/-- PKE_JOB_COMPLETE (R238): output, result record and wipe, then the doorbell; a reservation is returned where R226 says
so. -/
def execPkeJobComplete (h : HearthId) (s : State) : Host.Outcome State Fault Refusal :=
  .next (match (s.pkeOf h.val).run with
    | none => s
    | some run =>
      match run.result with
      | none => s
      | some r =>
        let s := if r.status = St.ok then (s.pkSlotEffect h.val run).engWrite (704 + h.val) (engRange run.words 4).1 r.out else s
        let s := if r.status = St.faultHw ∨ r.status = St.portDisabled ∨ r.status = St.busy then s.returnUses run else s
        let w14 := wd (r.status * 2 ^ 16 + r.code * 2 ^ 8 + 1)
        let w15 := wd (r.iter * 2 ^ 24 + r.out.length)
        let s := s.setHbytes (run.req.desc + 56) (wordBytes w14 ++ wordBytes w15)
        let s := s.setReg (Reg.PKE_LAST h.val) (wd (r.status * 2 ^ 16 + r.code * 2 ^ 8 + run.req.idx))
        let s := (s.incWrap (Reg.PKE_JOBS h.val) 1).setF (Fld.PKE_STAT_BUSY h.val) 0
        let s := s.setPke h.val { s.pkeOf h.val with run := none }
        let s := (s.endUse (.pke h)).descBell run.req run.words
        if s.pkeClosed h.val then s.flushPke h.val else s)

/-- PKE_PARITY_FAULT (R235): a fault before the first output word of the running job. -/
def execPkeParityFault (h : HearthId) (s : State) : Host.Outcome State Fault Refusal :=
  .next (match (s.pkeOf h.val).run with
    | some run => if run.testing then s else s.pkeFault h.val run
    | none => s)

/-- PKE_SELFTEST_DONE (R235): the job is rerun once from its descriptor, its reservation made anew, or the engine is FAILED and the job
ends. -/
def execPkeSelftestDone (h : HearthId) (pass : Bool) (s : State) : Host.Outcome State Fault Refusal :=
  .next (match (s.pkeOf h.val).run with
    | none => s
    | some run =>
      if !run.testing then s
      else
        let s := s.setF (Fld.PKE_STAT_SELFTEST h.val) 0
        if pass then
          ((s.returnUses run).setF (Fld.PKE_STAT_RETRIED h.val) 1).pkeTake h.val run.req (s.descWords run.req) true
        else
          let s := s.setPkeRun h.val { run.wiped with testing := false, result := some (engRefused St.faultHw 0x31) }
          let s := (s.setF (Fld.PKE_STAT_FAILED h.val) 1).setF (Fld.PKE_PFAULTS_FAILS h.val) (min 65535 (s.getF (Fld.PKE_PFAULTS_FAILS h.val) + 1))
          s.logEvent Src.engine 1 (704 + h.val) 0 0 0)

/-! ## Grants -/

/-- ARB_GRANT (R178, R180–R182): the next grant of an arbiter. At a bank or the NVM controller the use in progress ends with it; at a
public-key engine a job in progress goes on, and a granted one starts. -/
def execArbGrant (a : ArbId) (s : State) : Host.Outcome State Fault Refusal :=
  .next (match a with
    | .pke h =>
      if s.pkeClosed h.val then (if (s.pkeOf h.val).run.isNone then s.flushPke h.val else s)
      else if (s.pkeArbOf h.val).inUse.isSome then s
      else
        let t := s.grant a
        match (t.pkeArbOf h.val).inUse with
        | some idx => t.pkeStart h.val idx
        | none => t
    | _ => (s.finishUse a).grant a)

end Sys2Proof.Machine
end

::::::

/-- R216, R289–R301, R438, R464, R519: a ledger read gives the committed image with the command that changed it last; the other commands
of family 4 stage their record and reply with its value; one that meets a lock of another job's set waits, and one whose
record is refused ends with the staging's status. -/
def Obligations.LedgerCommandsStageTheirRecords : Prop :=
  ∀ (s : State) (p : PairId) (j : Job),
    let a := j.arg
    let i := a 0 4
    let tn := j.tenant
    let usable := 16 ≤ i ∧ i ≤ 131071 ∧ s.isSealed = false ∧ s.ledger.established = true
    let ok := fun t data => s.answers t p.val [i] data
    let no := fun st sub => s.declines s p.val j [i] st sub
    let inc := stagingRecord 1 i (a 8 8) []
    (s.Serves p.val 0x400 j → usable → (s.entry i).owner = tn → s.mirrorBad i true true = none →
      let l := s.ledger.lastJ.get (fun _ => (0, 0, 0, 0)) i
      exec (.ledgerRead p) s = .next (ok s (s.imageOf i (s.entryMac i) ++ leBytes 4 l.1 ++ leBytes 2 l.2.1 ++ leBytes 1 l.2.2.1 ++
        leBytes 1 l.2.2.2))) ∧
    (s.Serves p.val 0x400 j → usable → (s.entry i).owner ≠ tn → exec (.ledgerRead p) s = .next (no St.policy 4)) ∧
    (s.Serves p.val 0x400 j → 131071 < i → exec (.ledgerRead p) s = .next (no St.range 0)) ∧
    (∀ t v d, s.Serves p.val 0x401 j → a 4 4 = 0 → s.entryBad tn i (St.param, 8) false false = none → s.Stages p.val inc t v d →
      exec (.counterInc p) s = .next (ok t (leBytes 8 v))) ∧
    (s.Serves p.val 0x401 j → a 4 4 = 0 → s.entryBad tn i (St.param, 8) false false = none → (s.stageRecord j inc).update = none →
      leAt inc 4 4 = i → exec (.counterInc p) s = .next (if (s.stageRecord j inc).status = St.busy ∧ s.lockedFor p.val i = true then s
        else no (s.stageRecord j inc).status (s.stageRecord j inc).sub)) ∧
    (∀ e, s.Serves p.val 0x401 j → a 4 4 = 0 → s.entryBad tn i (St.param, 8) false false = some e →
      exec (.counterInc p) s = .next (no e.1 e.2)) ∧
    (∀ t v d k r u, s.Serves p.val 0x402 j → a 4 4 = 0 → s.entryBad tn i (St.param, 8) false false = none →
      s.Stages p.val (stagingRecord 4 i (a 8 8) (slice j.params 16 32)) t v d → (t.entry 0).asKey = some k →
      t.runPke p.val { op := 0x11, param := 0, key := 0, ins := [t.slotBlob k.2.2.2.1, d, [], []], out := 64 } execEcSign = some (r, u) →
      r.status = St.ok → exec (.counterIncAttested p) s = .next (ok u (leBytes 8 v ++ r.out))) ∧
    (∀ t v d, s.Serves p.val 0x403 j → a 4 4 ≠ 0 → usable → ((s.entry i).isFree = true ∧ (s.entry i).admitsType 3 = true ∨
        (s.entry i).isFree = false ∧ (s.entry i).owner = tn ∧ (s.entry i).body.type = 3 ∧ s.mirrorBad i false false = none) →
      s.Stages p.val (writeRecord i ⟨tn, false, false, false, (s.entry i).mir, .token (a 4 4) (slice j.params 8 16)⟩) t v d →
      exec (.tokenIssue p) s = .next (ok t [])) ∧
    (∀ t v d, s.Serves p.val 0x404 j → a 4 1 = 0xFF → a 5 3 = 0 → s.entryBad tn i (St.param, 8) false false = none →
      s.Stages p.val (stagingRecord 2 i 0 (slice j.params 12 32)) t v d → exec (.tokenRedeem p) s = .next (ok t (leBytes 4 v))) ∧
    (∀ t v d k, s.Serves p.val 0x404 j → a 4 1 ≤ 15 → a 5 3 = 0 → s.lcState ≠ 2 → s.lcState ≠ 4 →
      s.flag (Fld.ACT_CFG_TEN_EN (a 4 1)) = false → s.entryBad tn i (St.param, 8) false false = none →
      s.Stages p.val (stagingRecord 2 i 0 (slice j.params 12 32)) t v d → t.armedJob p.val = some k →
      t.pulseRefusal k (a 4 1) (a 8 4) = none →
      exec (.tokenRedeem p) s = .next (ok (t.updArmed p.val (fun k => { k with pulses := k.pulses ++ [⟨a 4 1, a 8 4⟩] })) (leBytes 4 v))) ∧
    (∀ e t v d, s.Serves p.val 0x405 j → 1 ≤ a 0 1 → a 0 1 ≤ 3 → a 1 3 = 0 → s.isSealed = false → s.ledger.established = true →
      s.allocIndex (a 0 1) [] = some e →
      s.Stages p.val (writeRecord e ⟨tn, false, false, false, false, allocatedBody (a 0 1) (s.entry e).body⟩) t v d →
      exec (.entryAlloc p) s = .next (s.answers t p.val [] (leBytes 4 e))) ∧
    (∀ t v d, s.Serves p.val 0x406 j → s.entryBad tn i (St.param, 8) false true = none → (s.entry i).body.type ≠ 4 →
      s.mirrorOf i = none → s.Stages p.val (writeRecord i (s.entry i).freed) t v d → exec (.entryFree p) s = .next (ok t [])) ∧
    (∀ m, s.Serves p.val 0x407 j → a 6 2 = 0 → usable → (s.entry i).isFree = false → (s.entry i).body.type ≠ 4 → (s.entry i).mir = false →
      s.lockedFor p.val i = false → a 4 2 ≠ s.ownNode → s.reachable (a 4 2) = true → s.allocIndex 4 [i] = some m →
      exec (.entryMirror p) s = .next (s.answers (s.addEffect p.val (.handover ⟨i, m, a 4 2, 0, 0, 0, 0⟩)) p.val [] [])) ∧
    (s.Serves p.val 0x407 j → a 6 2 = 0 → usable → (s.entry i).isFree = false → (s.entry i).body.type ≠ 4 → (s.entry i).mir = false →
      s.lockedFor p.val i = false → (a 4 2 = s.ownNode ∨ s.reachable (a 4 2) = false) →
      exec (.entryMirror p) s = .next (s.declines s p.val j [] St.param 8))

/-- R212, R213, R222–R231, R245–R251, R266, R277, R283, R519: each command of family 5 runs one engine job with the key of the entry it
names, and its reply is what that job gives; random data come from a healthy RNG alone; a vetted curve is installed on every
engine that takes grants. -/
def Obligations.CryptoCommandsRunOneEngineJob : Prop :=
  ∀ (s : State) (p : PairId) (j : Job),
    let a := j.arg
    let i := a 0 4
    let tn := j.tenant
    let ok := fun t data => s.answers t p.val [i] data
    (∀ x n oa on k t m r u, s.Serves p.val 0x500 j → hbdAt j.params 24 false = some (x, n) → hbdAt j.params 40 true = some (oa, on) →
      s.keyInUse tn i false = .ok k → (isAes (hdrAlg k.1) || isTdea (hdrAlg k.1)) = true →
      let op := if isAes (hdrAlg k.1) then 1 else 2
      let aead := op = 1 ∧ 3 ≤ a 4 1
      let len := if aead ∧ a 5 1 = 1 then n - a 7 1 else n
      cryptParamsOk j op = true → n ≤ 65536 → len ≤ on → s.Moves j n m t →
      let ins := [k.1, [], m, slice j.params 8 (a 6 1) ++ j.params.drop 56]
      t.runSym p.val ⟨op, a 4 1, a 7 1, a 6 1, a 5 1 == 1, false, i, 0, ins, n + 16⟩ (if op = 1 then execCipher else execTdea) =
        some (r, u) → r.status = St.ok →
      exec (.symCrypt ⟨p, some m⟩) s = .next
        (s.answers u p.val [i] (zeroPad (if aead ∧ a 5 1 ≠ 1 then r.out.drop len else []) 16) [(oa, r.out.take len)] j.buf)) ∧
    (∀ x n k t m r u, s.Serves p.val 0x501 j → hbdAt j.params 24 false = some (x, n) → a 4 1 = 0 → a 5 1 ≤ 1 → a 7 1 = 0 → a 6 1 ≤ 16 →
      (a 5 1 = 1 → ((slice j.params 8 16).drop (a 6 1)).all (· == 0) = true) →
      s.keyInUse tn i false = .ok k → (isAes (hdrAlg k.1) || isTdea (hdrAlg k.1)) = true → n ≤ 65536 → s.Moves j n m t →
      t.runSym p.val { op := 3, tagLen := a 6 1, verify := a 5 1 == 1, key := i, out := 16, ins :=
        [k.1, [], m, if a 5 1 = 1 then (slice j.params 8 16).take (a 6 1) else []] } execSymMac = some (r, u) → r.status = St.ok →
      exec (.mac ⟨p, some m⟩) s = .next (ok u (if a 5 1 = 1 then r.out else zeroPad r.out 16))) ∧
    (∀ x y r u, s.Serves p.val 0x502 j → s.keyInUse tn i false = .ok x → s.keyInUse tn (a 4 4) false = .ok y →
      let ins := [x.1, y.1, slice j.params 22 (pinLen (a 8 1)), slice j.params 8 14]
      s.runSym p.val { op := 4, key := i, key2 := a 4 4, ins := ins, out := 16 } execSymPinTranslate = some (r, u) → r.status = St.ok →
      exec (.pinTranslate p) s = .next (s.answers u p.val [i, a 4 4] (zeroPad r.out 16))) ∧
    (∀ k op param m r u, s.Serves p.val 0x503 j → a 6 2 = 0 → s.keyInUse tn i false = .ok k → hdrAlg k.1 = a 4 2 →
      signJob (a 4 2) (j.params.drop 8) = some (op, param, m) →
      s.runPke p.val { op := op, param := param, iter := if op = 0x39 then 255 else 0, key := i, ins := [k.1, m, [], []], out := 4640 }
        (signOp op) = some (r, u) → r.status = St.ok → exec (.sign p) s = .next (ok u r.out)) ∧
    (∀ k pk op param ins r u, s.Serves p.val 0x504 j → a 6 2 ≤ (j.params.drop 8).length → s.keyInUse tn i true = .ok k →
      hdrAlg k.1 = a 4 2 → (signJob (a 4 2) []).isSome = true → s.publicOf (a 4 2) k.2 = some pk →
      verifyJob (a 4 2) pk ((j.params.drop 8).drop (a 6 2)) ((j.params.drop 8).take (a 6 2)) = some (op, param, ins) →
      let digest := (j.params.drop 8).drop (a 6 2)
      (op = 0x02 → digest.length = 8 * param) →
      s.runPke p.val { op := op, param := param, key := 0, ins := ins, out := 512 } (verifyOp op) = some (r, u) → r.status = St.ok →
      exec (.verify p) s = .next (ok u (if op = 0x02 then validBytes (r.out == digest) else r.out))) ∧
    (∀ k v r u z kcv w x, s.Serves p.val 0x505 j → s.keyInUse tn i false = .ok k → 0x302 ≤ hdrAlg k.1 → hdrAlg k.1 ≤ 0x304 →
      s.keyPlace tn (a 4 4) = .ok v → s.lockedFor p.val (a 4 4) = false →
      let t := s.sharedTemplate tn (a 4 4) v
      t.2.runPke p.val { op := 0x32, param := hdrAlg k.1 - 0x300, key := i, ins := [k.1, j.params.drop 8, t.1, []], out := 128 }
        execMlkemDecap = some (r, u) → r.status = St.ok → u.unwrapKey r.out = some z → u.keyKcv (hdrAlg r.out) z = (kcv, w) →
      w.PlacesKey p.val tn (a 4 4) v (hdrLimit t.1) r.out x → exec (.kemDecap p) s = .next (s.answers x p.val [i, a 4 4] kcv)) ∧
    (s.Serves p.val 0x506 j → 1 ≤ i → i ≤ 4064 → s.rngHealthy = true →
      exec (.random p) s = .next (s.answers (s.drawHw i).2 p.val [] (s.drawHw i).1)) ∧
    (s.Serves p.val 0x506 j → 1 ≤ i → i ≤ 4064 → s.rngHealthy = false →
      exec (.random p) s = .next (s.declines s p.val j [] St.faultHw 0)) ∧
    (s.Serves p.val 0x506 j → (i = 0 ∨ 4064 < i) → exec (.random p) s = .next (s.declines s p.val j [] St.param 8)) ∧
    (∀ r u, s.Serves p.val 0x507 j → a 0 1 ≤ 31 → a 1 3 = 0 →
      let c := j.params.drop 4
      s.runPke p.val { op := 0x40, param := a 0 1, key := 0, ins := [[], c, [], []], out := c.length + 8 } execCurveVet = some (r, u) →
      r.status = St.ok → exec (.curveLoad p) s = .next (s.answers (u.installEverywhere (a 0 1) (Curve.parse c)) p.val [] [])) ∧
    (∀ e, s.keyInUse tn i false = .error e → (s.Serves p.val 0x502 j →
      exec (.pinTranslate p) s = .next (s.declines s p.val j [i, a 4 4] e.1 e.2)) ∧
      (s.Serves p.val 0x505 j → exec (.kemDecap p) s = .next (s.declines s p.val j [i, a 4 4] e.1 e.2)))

::::::

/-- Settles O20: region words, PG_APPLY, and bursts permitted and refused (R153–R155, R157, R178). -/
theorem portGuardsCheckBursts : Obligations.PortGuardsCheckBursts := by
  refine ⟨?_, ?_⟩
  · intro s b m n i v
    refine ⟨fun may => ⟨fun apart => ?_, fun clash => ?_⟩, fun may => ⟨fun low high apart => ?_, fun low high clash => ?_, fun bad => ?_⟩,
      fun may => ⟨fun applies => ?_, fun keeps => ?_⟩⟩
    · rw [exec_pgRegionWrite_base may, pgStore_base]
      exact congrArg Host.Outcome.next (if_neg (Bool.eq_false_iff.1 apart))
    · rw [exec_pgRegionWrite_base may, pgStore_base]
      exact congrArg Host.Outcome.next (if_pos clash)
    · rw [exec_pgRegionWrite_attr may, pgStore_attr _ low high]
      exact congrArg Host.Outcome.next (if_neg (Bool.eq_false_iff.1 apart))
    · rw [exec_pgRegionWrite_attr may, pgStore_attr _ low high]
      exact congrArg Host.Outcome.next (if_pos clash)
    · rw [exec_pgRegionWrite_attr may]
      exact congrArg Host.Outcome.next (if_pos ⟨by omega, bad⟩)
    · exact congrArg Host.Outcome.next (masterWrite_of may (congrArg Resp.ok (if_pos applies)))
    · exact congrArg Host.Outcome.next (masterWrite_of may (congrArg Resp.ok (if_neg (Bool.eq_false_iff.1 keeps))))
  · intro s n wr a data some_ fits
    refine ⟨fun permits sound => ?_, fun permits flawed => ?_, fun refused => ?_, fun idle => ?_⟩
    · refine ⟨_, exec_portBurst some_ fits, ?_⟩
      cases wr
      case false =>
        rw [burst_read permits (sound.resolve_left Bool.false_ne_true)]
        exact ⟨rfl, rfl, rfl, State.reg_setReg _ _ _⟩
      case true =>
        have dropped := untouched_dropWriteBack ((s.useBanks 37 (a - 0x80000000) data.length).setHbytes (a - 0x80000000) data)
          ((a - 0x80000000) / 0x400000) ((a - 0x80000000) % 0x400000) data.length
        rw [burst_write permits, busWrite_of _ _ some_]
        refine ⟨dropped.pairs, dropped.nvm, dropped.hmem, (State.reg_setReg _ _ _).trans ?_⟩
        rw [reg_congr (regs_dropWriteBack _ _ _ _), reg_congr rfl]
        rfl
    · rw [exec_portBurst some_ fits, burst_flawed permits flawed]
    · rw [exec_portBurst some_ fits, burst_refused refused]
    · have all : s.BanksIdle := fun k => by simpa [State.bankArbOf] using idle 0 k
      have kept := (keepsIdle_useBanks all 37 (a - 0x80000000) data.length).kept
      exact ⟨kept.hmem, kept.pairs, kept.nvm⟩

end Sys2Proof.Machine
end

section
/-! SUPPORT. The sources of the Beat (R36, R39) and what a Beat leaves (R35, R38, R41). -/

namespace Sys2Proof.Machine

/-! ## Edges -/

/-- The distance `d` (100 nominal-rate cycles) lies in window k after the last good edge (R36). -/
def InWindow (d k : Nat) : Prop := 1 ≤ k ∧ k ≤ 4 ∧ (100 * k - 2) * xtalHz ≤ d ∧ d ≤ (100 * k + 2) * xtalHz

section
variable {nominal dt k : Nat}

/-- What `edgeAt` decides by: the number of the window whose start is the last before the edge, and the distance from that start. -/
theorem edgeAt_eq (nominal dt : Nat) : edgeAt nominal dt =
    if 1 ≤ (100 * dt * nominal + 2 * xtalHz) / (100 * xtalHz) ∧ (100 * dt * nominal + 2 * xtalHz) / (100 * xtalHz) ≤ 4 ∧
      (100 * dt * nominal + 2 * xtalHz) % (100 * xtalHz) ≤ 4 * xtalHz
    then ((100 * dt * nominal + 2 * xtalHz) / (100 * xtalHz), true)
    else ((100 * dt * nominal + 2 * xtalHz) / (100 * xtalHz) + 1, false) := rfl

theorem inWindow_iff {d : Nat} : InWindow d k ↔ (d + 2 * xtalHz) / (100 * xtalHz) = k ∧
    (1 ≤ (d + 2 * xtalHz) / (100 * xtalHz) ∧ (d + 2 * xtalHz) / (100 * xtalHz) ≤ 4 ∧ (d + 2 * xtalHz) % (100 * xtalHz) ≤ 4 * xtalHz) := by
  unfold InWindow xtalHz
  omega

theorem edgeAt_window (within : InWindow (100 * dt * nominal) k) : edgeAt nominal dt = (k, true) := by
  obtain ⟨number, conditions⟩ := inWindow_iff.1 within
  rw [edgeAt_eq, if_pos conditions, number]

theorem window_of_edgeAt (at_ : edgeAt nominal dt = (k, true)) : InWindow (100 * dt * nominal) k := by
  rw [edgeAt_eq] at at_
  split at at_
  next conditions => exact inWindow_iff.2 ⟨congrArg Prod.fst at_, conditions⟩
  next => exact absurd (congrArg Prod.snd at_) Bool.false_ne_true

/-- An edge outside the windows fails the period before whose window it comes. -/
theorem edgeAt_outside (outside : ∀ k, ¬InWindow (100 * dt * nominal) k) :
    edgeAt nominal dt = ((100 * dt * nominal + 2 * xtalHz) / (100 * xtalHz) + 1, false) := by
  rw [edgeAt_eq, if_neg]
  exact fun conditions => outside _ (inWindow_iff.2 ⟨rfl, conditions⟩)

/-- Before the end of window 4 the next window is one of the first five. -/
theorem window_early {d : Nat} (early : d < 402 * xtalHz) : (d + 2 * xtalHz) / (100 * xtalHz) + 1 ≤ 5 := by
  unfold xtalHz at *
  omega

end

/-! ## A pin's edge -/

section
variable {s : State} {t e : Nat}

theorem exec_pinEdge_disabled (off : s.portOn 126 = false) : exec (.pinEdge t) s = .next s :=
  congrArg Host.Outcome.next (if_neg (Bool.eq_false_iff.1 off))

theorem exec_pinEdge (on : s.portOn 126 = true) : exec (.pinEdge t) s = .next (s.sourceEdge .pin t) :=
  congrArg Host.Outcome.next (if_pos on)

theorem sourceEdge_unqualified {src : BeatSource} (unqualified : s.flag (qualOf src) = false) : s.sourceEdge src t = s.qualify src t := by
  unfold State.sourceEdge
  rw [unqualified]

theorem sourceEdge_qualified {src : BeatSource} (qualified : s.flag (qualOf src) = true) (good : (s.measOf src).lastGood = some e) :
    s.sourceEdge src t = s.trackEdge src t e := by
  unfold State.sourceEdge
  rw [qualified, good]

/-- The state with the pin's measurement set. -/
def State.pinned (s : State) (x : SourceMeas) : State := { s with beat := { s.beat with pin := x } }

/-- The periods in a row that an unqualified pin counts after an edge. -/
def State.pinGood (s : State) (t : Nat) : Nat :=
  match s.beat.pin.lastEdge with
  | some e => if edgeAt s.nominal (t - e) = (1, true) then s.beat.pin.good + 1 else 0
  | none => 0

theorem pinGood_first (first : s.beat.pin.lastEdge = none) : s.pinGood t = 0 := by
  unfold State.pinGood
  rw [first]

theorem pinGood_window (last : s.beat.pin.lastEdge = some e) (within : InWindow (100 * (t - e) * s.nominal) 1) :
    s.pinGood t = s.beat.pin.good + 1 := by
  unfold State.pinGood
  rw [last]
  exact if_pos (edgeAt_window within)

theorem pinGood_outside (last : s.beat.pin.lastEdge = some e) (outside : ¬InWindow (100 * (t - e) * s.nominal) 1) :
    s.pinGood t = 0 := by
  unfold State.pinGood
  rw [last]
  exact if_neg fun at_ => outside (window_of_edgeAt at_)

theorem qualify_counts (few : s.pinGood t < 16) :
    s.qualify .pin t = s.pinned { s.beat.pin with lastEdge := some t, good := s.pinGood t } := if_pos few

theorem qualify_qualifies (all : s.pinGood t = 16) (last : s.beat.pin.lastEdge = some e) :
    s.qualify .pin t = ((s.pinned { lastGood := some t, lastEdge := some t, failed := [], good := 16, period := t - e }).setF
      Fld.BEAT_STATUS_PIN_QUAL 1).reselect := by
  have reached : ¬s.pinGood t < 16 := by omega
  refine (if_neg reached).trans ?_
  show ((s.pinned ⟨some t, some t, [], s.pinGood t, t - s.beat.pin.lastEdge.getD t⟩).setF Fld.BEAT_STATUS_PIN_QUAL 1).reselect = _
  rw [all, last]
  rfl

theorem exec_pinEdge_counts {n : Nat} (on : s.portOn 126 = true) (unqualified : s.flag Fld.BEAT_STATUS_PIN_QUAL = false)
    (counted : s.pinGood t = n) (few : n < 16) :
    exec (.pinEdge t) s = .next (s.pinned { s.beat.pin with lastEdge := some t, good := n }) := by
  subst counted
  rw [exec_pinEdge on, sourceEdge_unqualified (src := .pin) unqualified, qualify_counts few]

::::::

Exercise objective — Out of the material above, output word for word the line with "public-key engine a", the line with "(s.finishUse a).grant a)", and all lines between them, with nothing else.

Result —
public-key engine a job in progress goes on, and a granted one starts. -/
def execArbGrant (a : ArbId) (s : State) : Host.Outcome State Fault Refusal :=
  .next (match a with
    | .pke h =>
      if s.pkeClosed h.val then (if (s.pkeOf h.val).run.isNone then s.flushPke h.val else s)
      else if (s.pkeArbOf h.val).inUse.isSome then s
      else
        let t := s.grant a
        match (t.pkeArbOf h.val).inUse with
        | some idx => t.pkeStart h.val idx
        | none => t
    | _ => (s.finishUse a).grant a)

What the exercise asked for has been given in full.